"""

Direct point elasticities
=========================

We use a previously estimated nested logit model and calculate
 disaggregate and aggregate direct point elasticities.

Details about this example are available in Section 3 of `Bierlaire (2018)
Calculating indicators with PandasBiogeme
<http://transp-or.epfl.ch/documents/technicalReports/Bier18a.pdf>`_

Michel Bierlaire, EPFL
Sat Jun 28 2025, 19:21:30
"""

import sys

from IPython.core.display_functions import display
from biogeme.biogeme import BIOGEME
from biogeme.data.optima import normalized_weight, read_data
from biogeme.expressions import Derive
from biogeme.models import nested
from biogeme.results_processing import EstimationResults

from scenarios import CostCarCHF, MarginalCostPT, TimeCar, TimePT, distance_km, scenario

# %%
# Obtain the specification for the default scenario
# The definition of the scenarios is available in :ref:`scenarios`.
v, nests, _, _ = scenario()

# %%
# Obtain the expression for the choice probability of each alternative.
prob_pt = nested(v, None, nests, 0)
prob_car = nested(v, None, nests, 1)
prob_sm = nested(v, None, nests, 2)

# %%
# Calculation of the direct elasticities.
# We use the 'Derive' operator to calculate the derivatives.
direct_elas_pt_time = Derive(prob_pt, 'TimePT') * TimePT / prob_pt

direct_elas_pt_cost = Derive(prob_pt, 'MarginalCostPT') * MarginalCostPT / prob_pt

direct_elas_car_time = Derive(prob_car, 'TimeCar') * TimeCar / prob_car

direct_elas_car_cost = Derive(prob_car, 'CostCarCHF') * CostCarCHF / prob_car

direct_elas_sm_dist = Derive(prob_sm, 'distance_km') * distance_km / prob_sm

# %%
# Formulas to simulate.
simulate = {
    'weight': normalized_weight,
    'Prob. car': prob_car,
    'Prob. public transportation': prob_pt,
    'Prob. slow modes': prob_sm,
    'direct_elas_pt_time': direct_elas_pt_time,
    'direct_elas_pt_cost': direct_elas_pt_cost,
    'direct_elas_car_time': direct_elas_car_time,
    'direct_elas_car_cost': direct_elas_car_cost,
    'direct_elas_sm_dist': direct_elas_sm_dist,
}

# %%
# Read the data
database = read_data()

# %%
# Create the Biogeme object.
the_biogeme = BIOGEME(database, simulate)

# %%
# Read the estimation results from the file
try:
    results = EstimationResults.from_yaml_file(
        filename='saved_results/b02estimation.yaml'
    )
except FileNotFoundError:
    sys.exit(
        'Run first the script b02estimation.py in order to generate '
        'the file b02estimation.yaml.'
    )

# %%
# `simulated_values` is a Pandas dataframe with the same number of rows as
# the database, and as many columns as formulas to simulate.
simulated_values = the_biogeme.simulate(results.get_beta_values())
display(simulated_values)

# %%
# We calculate the aggregate elasticities.

# %%
# First, the weighted probabilities.
simulated_values['Weighted prob. car'] = (
    simulated_values['weight'] * simulated_values['Prob. car']
)
simulated_values['Weighted prob.

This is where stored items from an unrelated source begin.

-- ==== Sys2Proof/Tests/Slice0.lean ====
section
/-! SUPPORT. The model's own tests: ill-formed instructions, words decoded, single steps with the results of
spec/95_test_vectors.md, and for every statement with hypotheses a witness that meets them. -/

namespace Sys2Proof.Tests

open Machine

/-! ## Helpers -/

/-- The reset state with bytes at an address and `pc` there. -/
def at_ (pc : Byte) (bytes : List Byte) : State := placeBytes (State.reset.setPc pc) bytes

/-- A part of the next state. -/
def after {α : Type} (r : Result) (f : State → α) : Option α :=
  match r with
  | .next t => some (f t)
  | .fault _ => none
  | .refused _ => none

/-! ## Well-formedness: an ill-formed term for each check (30_encoding.md R48) -/

theorem test_wellFormed_refuses :
    [Instr.ldi 8 0, .prn 8, .mul 8 0, .mul 0 8, .push 8, .pop 0xFF, .cmp 8 0, .cmp 0 8, .jmp 8, .jeq 9, .jne 0x10,
      .add 8 0, .add 0 8].all (fun i => !i.wellFormed) = true := by decide

theorem test_wellFormed_accepts :
    [Instr.ldi 7 0xFF, .prn 7, .hlt, .mul 7 7, .push 7, .pop 7, .cmp 7 7, .jmp 7, .jeq 7, .jne 7, .add 7 7].all
      Instr.wellFormed = true := by decide

/-! ## Decoding: words written out bit by bit from 30_encoding.md R50 -/

theorem test_decode_ldi : decode defaultConfig [0b10000010, 0b00000111, 0b11111111] = .ok (.ldi 7 0xFF, []) := by rfl
theorem test_decode_prn : decode defaultConfig [0b01000111, 0b00000011, 0b00000001] = .ok (.prn 3, [1]) := by rfl
theorem test_decode_hlt : decode defaultConfig [0b00000001, 0b00000010] = .ok (.hlt, [2]) := by rfl
theorem test_decode_mul : decode defaultConfig [0b10100010, 0b00000001, 0b00000010] = .ok (.mul 1 2, []) := by rfl
theorem test_decode_cmp : decode defaultConfig [0b10100111, 0b00000001, 0b00000010] = .ok (.cmp 1 2, []) := by rfl
theorem test_decode_push : decode defaultConfig [0b01000101, 0b00000111] = .ok (.push 7, []) := by rfl
theorem test_decode_pop : decode defaultConfig [0b01000110, 0b00000100] = .ok (.pop 4, []) := by rfl
theorem test_decode_jmp : decode defaultConfig [0b01010100, 0b00000001] = .ok (.jmp 1, []) := by rfl
theorem test_decode_jeq : decode defaultConfig [0b01010101, 0b00000011] = .ok (.jeq 3, []) := by rfl
theorem test_decode_jne : decode defaultConfig [0b01010110, 0b00001001] = .ok (.jne 9, []) := by rfl
theorem test_decode_add : decode tableConfig [0b10100000, 0b00000001, 0b00000010] = .ok (.add 1 2, []) := by rfl

/-- Unmapped bytes are rejected by name, and a cut instruction too (R52). -/
theorem test_decode_rejects :
    [decode defaultConfig [0x50, 0], decode defaultConfig [0xA0, 0, 1], decode defaultConfig [0x82, 0]] =
      [.error (.unmappedOpcode 0x50), .error (.unmappedOpcode 0xA0), .error .truncated] := by rfl
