-- ==== Sys2Proof/Machine/LoadStore.lean ====
section
/-! DEFINITION. Weak loads and stores of majors 4, 12 and 13 (R105 to R109). -/

namespace Sys2Proof.Machine

/-- The address that the word takes from the SLEA of an address-load fusion (R87); none outside one. -/
def State.leaFused (s : State) (base : BitVec 6) : Option Loc :=
  if s.cur.frag.hint.isNone && s.cur.frag.fuse == .lea base then some (.scalar base.toNat) else none

/-- Resolve the index register of a format M or X word, when it has one (R13, R105, R182). -/
def State.withIndex (s : State) (used : Bool) (v : BitVec 7) (go : Option RegRef → State) : State :=
  if used then
    match s.ref v.toNat with
    | some r => go (some r)
    | none => s.trap0 2 3
  else go none

/-- The end of a load: what it reads and writes, with the address that a fused SLEA hands it. -/
def State.loadEnd (s : State) (base : BitVec 6) (srcs : List Loc) (dests : List Dest) : WordEnd :=
  { acq := none, load := some (srcs, dests, s.leaFused base) }

/-- The end of a weak store. -/
def WordEnd.plain : WordEnd := { acq := none, load := none }

/-- LD (R105 to R107). -/
def execLd (d : BitVec 7) (b : BitVec 6) (v : BitVec 7) (w : BitVec 3) (x : BitVec 4) (s : State) : Out :=
  let size := widthBytes w.toNat
  .next (s.withBlock d.toNat (regsFor size) (fun ds =>
    s.withIndex (x.getLsbD 3) v (fun idx =>
      let a : Access := { acc := accLoad, space := (x.extractLsb' 0 3).toNat, size := size, scope := 0 }
      let srcs := Loc.scalar b.toNat :: (idx.toList.map Loc.vec)
      let olds := ds.map (fun r => Dest.vec r (s.getRef r))
      s.laneAccess a (s.laneAddrs b idx) (fun t _ pl => let r := t.loadAt a pl; (r.1, r.2, false)) (fun _ => LaneOp.none) 0
        false (.block ds) (s.loadEnd b srcs olds))))

/-- ST (R105 to R107). -/
def execSt (d : BitVec 7) (b : BitVec 6) (v : BitVec 7) (w : BitVec 3) (x : BitVec 4) (s : State) : Out :=
  let size := widthBytes w.toNat
  .next (s.withBlock d.toNat (regsFor size) (fun ds =>
    s.withIndex (x.getLsbD 3) v (fun idx =>
      let a : Access := { acc := accStore, space := (x.extractLsb' 0 3).toNat, size := size, scope := 0 }
      s.laneAccess a (s.laneAddrs b idx) (fun t l pl => (t.storeAt a (s.blockLane ds l) pl, 0#128, true))
        (fun l => { LaneOp.none with data := s.blockLane ds l }) 0 false (.block []) WordEnd.plain)))

/-- LDS (R108): the value zero-extended into sd; it acts whatever EXEC holds, as one lane would. -/
def execLds (d a : BitVec 6) (w : BitVec 2) (x : BitVec 3) (s : State) : Out :=
  let acc : Access := { acc := accLoad, space := x.toNat, size := widthBytes w.toNat, scope := 0 }
  .next (s.laneAccess acc [(0, (s.getS a).toNat)]
    (fun t _ pl => let r := t.loadAt acc pl; (r.1, r.2, false)) (fun _ => LaneOp.none) 0 true (.scalar d)
    (s.loadEnd a [Loc.scalar a.toNat] [Dest.scalar d.toNat (s.getS d)]))

/-- STS (R108): the low bytes of sd. -/
def execSts (d a : BitVec 6) (w : BitVec 2) (x : BitVec 3) (s : State) : Out :=
  let acc : Access := { acc := accStore, space := x.toNat, size := widthBytes w.toNat, scope := 0 }
  let v := (s.getS d).zeroExtend 128
  .next (s.laneAccess acc [(0, (s.getS a).toNat)]
    (fun t _ pl => (t.storeAt acc v pl, 0#128, true)) (fun _ => { LaneOp.none with data := v }) 0 true (.block [])
    WordEnd.plain)

end Sys2Proof.Machine
end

PT'] = (
    simulated_values['weight'] * simulated_values['Prob. public transportation']
)
simulated_values['Weighted prob. SM'] = (
    simulated_values['weight'] * simulated_values['Prob. slow modes']
)

# %%
# Then the denominators of the aggregate elasticity expressions.
denominator_car = simulated_values['Weighted prob. car'].sum()
denominator_pt = simulated_values['Weighted prob. PT'].sum()
denominator_sm = simulated_values['Weighted prob. SM'].sum()

# %%
# And finally the aggregate elasticities themselves.

# %%
# Elasticity of car with respect to time.
direct_elas_term_car_time = (
    simulated_values['Weighted prob. car']
    * simulated_values['direct_elas_car_time']
    / denominator_car
).sum()

print(
    f'Aggregate direct point elasticity of car wrt time: '
    f'{direct_elas_term_car_time:.3g}'
)

# %%
# Elasticity of car with respect to cost.
direct_elas_term_car_cost = (
    simulated_values['Weighted prob. car']
    * simulated_values['direct_elas_car_cost']
    / denominator_car
).sum()
print(
    f'Aggregate direct point elasticity of car wrt cost: '
    f'{direct_elas_term_car_cost:.3g}'
)

# %%
# Elasticity of public transportation with respect to time.
direct_elas_term_pt_time = (
    simulated_values['Weighted prob. PT']
    * simulated_values['direct_elas_pt_time']
    / denominator_pt
).sum()
print(
    f'Aggregate direct point elasticity of PT wrt time: '
    f'{direct_elas_term_pt_time:.3g}'
)

# %%
# Elasticity of public transportation with respect to cost.
direct_elas_term_pt_cost = (
    simulated_values['Weighted prob. PT']
    * simulated_values['direct_elas_pt_cost']
    / denominator_pt
).sum()
print(
    f'Aggregate direct point elasticity of PT wrt cost: '
    f'{direct_elas_term_pt_cost:.3g}'
)

# %%
# Elasticity of slow modes with respect to distance.
direct_elas_term_sm_dist = (
    simulated_values['Weighted prob. SM']
    * simulated_values['direct_elas_sm_dist']
    / denominator_sm
).sum()
print(
    f'Aggregate direct point elasticity of SM wrt distance: '
    f'{direct_elas_term_sm_dist:.3g}'
)